* [EXERCISE INSTRUCTIONS]: Work out how many lines below contain the word "another". Only the number is wanted.

──────── RECORD EXTRACTS ────────

-- ==== Sys2Proof/Tests/Slice0.lean ====
section
/-! SUPPORT. Tests/Slice0.lean: small tests, with expected values from the spec (each cites its place),
and one witness per statement that has hypotheses. -/

namespace Sys2Proof.Tests

open Sys2Proof.Machine

/-! ### The small states the tests use -/

/-- A configuration: 0xBF as the one contrast byte (95_test_vectors.md V11's example value). -/
def params : Params :=
  { Config.device with
    font := Vector.ofFn fun a => BitVec.ofNat 8 a.val
    contrastBias := [0xBF], tRst := 20, tRstMin := 10, tPulse := 5, nestLimit := 3, startup := [] }

/-- The receiver after INIT with that configuration (V11); the last byte shifted in is 0x0C. -/
def rxAfterInit : Receiver :=
  { regs :=
      { shift := 0x0C, count := 0, x := 0, y := 0, extended := false, vertical := false,
        powerDown := false, mode := .normal, vop := 0x3F, bias := 0, tc := 0 }
    ram := []
    draws := 0 }

/-- `S_RESET` and `S_BOOTED` (70_reset_and_hazards.md R142) with an empty program. -/
def reset : State := sReset params []
def booted : State := { sBooted params [] with rx := rxAfterInit }

/-- `S_BOOTED` at another level, and under other edge parameters. -/
def atLevel (level : Byte) : State := { booted with level := level }
def withEdges (q : EdgeQualifier) (latch : Bool) : State :=
  { booted with params := { params with edgeQualifier := q, edgeLatch := latch } }

/-- `S_BOOTED` with one activation left to run `acts`. -/
def inHandler (acts : List Action) : State := { booted with ie := false, frames := [⟨acts⟩] }

/-- The end of V37: asleep, its activation halted at SleepCpu. -/
def sleeping : State :=
  { booted with
    asleep := true, se := true, sleepMode := .powerDown, frames := [⟨afterSleep⟩] }

/-- `S_BOOTED` with the receiver at another cursor, and in another mode. -/
def cursorAt (y : Fin 6) (x : Fin 84) (vertical : Bit) : State :=
  { booted with
    rx := { booted.rx with
      regs := { booted.rx.regs with y := y, x := x, vertical := vertical } } }
def extendedSet : State :=
  { booted with rx := { booted.rx with regs := { booted.rx.regs with extended := true } } }

/-- The next state of an answer. -/
def nextOf : Result → Option State
  | .next t => some t
  | .fault _ | .refused _ => none

/-- The fault and the refusal of an answer. -/
def faultOf : Result → Option Fault
  | .fault r => some r
  | .next _ | .refused _ => none
def refusalOf : Result → Option Refusal
  | .refused r => some r
  | .next _ | .fault _ => none

/-! ### Well-formedness: an ill-formed term for each check -/

/-- 43_text_renderer.md R95: sizes 1 and 2 only. -/
theorem test_wf_char_size : (Instr.char 0 0 0x41 3).wf = false ∧ (Instr.char 0 0 0x41 0).wf = false ∧
    (Instr.char 0 0 0x41 1).wf = true ∧ (Instr.char 0 0 0x41 2).wf = true := by decide
theorem test_wf_str_size : (Instr.str 0 0 0 [0]).wf = false ∧ (Instr.str 0 0 2 [0]).wf = true := by
  decide
/-- 30_encoding.md R66: the text ends at its first 0x00 and includes it. -/
theorem test_wf_str_text : (Instr.str 0 0 1 [0x41]).wf = false ∧ (Instr.str 0 0 1 []).wf = false ∧
    (Instr.str 0 0 1 [0x41, 0, 0x42, 0]).wf = false ∧ (Instr.str 0 0 1 [0x41, 0x42, 0]).wf = true := by
  decide
/-- 30_encoding.md R64: a byte that another row names is no CONTRAST_BIAS word (log 15). -/
theorem test_wf_contrastBias : (Instr.contrastBias 0x80).wf = false ∧
    (Instr.contrastBias 0x40).wf = false ∧ (Instr.contrastBias 0x21).wf = false ∧
    (Instr.contrastBias 0x20).wf = false ∧ (Instr.contrastBias 0x0C).wf = false ∧
    (Instr.contrastBias 0x13).wf = true := by decide

/-! ### Decoding: words written out from 30_encoding.md R64, R67, R71 -/

theorem test_decode_txb : decode [0b00000001, 0xA5] = .ok (.txb 0xA5) [] := by decide
theorem test_decode_cmd : decode [0b00000010, 0x21] = .ok (.cmd 0x21) [] := by decide
theorem test_decode_dat : decode [0b00000011, 0x3C] = .ok (.dat 0x3C) [] := by decide
/-- V45. -/
theorem test_decode_setcur : decode [0b00000100, 0x02, 0x0A] = .ok (.setcur 2 10) [] := by decide
theorem test_decode_clrall : decode [0b00000101] = .ok .clrall [] := by decide
theorem test_decode_clrrow : decode [0b00000110, 0x08] = .ok (.clrrow 8) [] := by decide
theorem test_decode_init : decode [0b00000111] = .ok .init [] := by decide
/-- V14. -/
theorem test_decode_char :
    decode [0b00001000, 0x01, 0x0A, 0x41, 0x01] = .ok (.char 1 10 0x41 1) [] := by decide
/-- V45. -/
theorem test_decode_str :
    decode [0b00001001, 0x00, 0x50, 0x01, 0x41, 0x42, 0x00] =
      .ok (.str 0 80 1 [0x41, 0x42, 0x00]) [] := by decide
/-- V45: −5. -/
theorem test_decode_setlvl : decode [0b00001010, 0xFB, 0xFF] = .ok (.setlvl (-5)) [] := by decide
/-- V45: two TICK requests. -/
theorem test_decode_tick : decode [0b00001011, 0b00001011] = .ok .tick [0x0B] := by decide
theorem test_decode_loop : decode [0b00001100] = .ok .loop [] := by decide
/-- V46. -/
theorem test_decode_reserved : decode [0x00] = .refuse (.opcode 0x00) [] ∧
    decode [0x0D, 0x0B] = .refuse (.opcode 0x0D) [0x0B] ∧ decode [0x80] = .refuse (.opcode 0x80) [] ∧
    decode [0xFF] = .refuse (.opcode 0xFF) [] := by decide
/-- V47. -/
theorem test_decode_truncated : decode [0x04, 0x02] = .refuse .truncated [] ∧
    decode [0x0A, 0xFB] = .refuse .truncated [] ∧
    decode [0x09, 0x00, 0x00, 0x01, 0x41, 0x42] = .refuse .truncated [] ∧
    decode [0x09, 0x00, 0x00] = .refuse .truncated [] := by decide
/-- V23. -/
theorem test_decode_size : decode [0x08, 0x00, 0x00, 0x41, 0x03] = .refuse (.size 3) [] ∧
    decode [0x08, 0x00, 0x00, 0x41, 0x00] = .refuse (.size 0) [] ∧
    decode [0x09, 0x00, 0x00, 0x00, 0x41, 0x00] = .refuse (.size 0) [] := by decide
/-- The reserved rows' opcode bytes (R71). -/
theorem test_reserved_bytes : encode .reserved00 = [0x00] ∧ encode .reserved0D = [0x0D] ∧
    encode (.reserved0E0F 1) = [0x0F] ∧ encode (.reserved101F 0xF) = [0x1F] ∧
    encode (.reserved203F 0) = [0x20] ∧ encode (.reserved407F 0x3F) = [0x7F] ∧
    encode (.reserved80FF 0x7F) = [0xFF] := by decide
theorem test_decode_setX : decodeWire 0b010001010 = .setX 10 := by decide
theorem test_decode_setY : decodeWire 0b001000010 = .setY 2 := by decide
theorem test_decode_fsetExt : decodeWire 0b000100001 = .fsetExt := by decide
theorem test_decode_fsetNorm : decodeWire 0b000100000 = .fsetNorm := by decide
theorem test_decode_dispNormal : decodeWire 0b000001100 = .dispNormal := by decide
/-- A bias byte, 0b00010BBB (20_memory.md R61). -/
theorem test_decode_contrastBias : decodeWire 0b000010011 = .contrastBias 0x13 := by decide
theorem test_decode_data : decodeWire 0b101111110 = .data 0x7E := by decide
/-- The table's words, operand bytes zero where the row gives them no bits. -/
theorem test_tableWord : decodeTableWord 8 0x01 = some (.txb 0) ∧
    decodeTableWord 8 0x0A = some (.setlvl 0) ∧ decodeTableWord 16 0x18A = some (.data 0x8A) ∧
    decodeTableWord 9 0x08A = some (.setX 10) ∧ decodeTableWord 8 0x0D = none := by decide

/-! ### Operand forms -/

/-- V12. -/
theorem test_subst : subst 0x00 = 0x3F ∧ subst 0x1F = 0x3F ∧ subst 0x20 = 0x20 ∧
    subst 0x41 = 0x41 ∧ subst 0x7E = 0x7E ∧ subst 0x7F = 0x7F ∧ subst 0x80 = 0x3F ∧
    subst 0xFF = 0x3F := by decide
/-- V12: glyph addresses. -/
theorem test_glyphAddr : (glyphAddr 0x20 0).val = 0 ∧ (glyphAddr 0x3F 0).val = 155 ∧
    (glyphAddr 0x41 4).val = 169 ∧ (glyphAddr 0x7F 4).val = 479 := by decide
/-- V13. -/
theorem test_scale2 : scale2 0xA5 0 = 0x33 ∧ scale2 0xA5 1 = 0xCC ∧ scale2 0x01 0 = 0x03 ∧
    scale2 0x0F 1 = 0x00 ∧ scale2 0xF0 1 = 0xFF ∧ scale2 0x08 0 = 0xC0 ∧ scale2 0x10 1 = 0x03 ∧
    scale2 0x80 1 = 0xC0 := by decide
/-- V29. -/
theorem test_clamp : clamp (-32768) = 0 ∧ clamp (-5) = 0 ∧ clamp (-1) = 0 ∧ clamp 0 = 0 ∧
    clamp 1 = 1 ∧ clamp 254 = 254 ∧ clamp 255 = 255 ∧ clamp 256 = 255 ∧ clamp 300 = 255 ∧
    clamp 32767 = 255 := by decide
/-- W12. -/
theorem test_stride : stride 1 = 6 ∧ stride 2 = 12 := by decide

/-! ### One instruction on a small state -/

/-- V11: the receiver of `S_BOOTED`. -/
theorem test_initReceiver : (sBooted params []).rx = rxAfterInit := by decide +kernel

/-- V1: the receiver takes 0xA5 as SET_X 37. -/
theorem test_txb : (booted.afterByte 0xA5).rx.regs.x = 37 ∧
    (booted.afterByte 0xA5).pins.sdin.out = true ∧
    (booted.afterByte 0xA5).pins.sclk.out = false := by decide
/-- V3. -/
theorem test_txb_notReady : faultOf (exec (.txb 0x55) reset) = some (.notReady (.txb 0x55)) := by
  decide
/-- V5: 25 actions, DC first. -/
theorem test_cmd : (nextOf (exec (.cmd 0x21) booted)).map (fun t => (t.mainSeq.length, t.mainSeq.head?)) =
    some (25, some (.pinWrite .dc false)) := by decide
/-- V5: the data byte stands at (0, 0) and the cursor is (0, 1). -/
theorem test_dat : (booted.afterWord (true, 0x3C)).rx.ram = [(0, 0x3C)] ∧
    (booted.afterWord (true, 0x3C)).rx.regs.x = 1 := by decide
/-- V6: `SETCUR 7, 83` sends 0xD3 and 0x41; `SETCUR 0, 200` sends 0xC8. -/
theorem test_setcur : setXByte 83 = 0xD3 ∧ setYByte 7 = 0x41 ∧ setYByte 255 = 0x43 ∧
    setXByte 200 = 0xC8 := by decide
/-- V9: INIT's 114 actions with one contrast byte. -/
theorem test_init : (nextOf (exec .init reset)).map (·.mainSeq.length) = some 114 := by decide
/-- V10. -/
theorem test_init_again : faultOf (exec .init booted) = some (.reinit .init) := by decide
/-- V15: one data byte fits at column 83: 75 actions. -/
theorem test_char_clipped :
    (nextOf (exec (.char 0 83 0x41 1) booted)).map (·.mainSeq.length) = some 75 := by decide
/-- V17: outside the grid, nothing. -/
theorem test_char_outside :
    (nextOf (exec (.char 6 0 0x41 1) booted)).map (·.mainSeq.length) = some 0 := by decide
/-- V24, V25: 'A' at column 78 only: 200 actions. -/
theorem test_str :
    (nextOf (exec (.str 0 78 1 [0x41, 0x42, 0]) booted)).map (·.mainSeq.length) = some 200 := by
  decide +kernel
theorem test_str_edge :
    (nextOf (exec (.str 0 84 1 [0x41, 0]) booted)).map (·.mainSeq.length) = some 0 := by decide
/-- V30: from S_RESET the one action faults. -/
theorem test_setlvl_unconf : faultOf (runs 1 (startMain [.setLevel 0] reset)) =
    some (.pinUnconf .led (.setLevel 0)) := by decide
/-- V30: at 0 the LED is forced low, one event. -/
theorem test_setlvl_zero : (nextOf (runs 1 (startMain [.setLevel (-5)] (atLevel 9)))).map
    (fun t => (t.level, t.trace)) = some (0, [.set .led false]) := by decide
/-- V34: level 200 dwells 55 units. -/
theorem test_tick : (nextOf (exec .tick (atLevel 200))).map (·.mainSeq) =
    some [.pinWrite .led true, .delay .pulse 5, .pinWrite .led false, .delay .dwell 55] := by decide
/-- V32. -/
theorem test_tick_dark : (nextOf (exec .tick booted)).map (·.mainSeq) = some [] := by decide
/-- R140: a tick, and LOOP again. -/
theorem test_loop : (nextOf (exec .loop (atLevel 255))).map (fun t => (t.mainSeq.length, t.mainJobs)) =
    some (4, [.op .loop]) := by decide
/-- 20_memory.md R61: SET_X 83 is the last column. -/
theorem test_setX : (nextOf (exec (.setX 83) booted)).map (·.rx.regs.x) = some 83 := by decide
theorem test_setY : (nextOf (exec (.setY 5) booted)).map (·.rx.regs.y) = some 5 := by decide
theorem test_fsetExt : (nextOf (exec .fsetExt booted)).map (·.rx.regs.extended) = some true := by
  decide
theorem test_fsetNorm : (nextOf (exec .fsetNorm extendedSet)).map (·.rx.regs.extended) =
    some false := by decide
theorem test_dispNormal : (nextOf (exec .dispNormal booted)).map (·.rx.regs.mode) =
    some .normal := by decide
/-- R61: 0b00010BBB in the extended set is the bias. -/
theorem test_contrastBias : (nextOf (exec (.contrastBias 0x13) extendedSet)).map (·.rx.regs.bias) =
    some 3 := by decide
/-- 20_memory.md R60: at (5, 83) the cursor wraps to (0, 0), horizontal or vertical. -/
theorem test_data_wrap :
    (nextOf (exec (.data 0x7E) (cursorAt 5 83 false))).map (fun t => (t.rx.ram, t.rx.regs.y, t.rx.regs.x)) =
      some ([(503, 0x7E)], 0, 0) ∧
    (nextOf (exec (.data 0x7E) (cursorAt 5 83 true))).map (fun t => (t.rx.regs.y, t.rx.regs.x)) =
      some (0, 0) := by decide
/-- V36: entry masks and takes the on path. -/
theorem test_evEdge : (nextOf (exec .evEdge booted)).map (fun t => (t.ie, t.frames)) =
    some (false, [⟨[.setLevel 255, .ieWrite false, .delay .holdOn 100000, .ret]⟩]) := by decide
/-- V43: a wake past NEST_LIMIT records the depth and has appended Wake. -/
theorem test_evEdge_nest :
    (match exec .evEdge { sleeping with
        params := { params with nestLimit := 2 }, frames := [⟨afterSleep⟩, ⟨afterSleep⟩] } with
    | .fault (.nestLimit depth left) => some (depth, left.traceRev, left.asleep)
    | .fault _ | .next _ | .refused _ => none) = some (2, [.wake], false) := by decide
/-- R112. -/
theorem test_sleepseq : (nextOf (exec .sleepseq (inHandler [.ret]))).map (·.frames) =
    some [⟨[.ieWrite false, .smWrite .powerDown, .seWrite true, .sleepCpu, .seWrite false,
      .ieWrite false, .ret]⟩] := by decide
/-- V49: the refused opcode is consumed, and the last 0x0B never runs. -/
theorem test_refused_stream :
    (refusalOf (step { booted with requests := [0x0D, 0x0B] })).map (fun
      | .opcode b left => (b, left.requests, left.traceRev)
      | .notModelled _ | .truncated _ | .size _ _ => (0, [], [])) = some (0x0D, [0x0B], []) := by
  decide
/-- V48: decoding comes before the state check. -/
theorem test_check_order :
    refusalOf (step (sReset params [0x08, 0x00, 0x00, 0x41, 0x05])) = some (.size 5 reset) ∧
    faultOf (step (sReset params [0x08, 0x00, 0x00, 0x41, 0x01])) =
      some (.notReady (.char 0 0 0x41 1)) := ⟨rfl, by decide⟩
/-- The word a table row gives is what the next step runs. -/
theorem test_withFetchWord :
    (nextOf (step (reset.withFetchWord 16 0x1A5))).map (·.rx.ram) = some [(0, 0xA5)] ∧
    (nextOf (step (reset.withFetchWord 8 0x0C))).map (·.mainJobs) = some [.op .loop] := by decide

────────

* [EXERCISE RESPONSE]: 3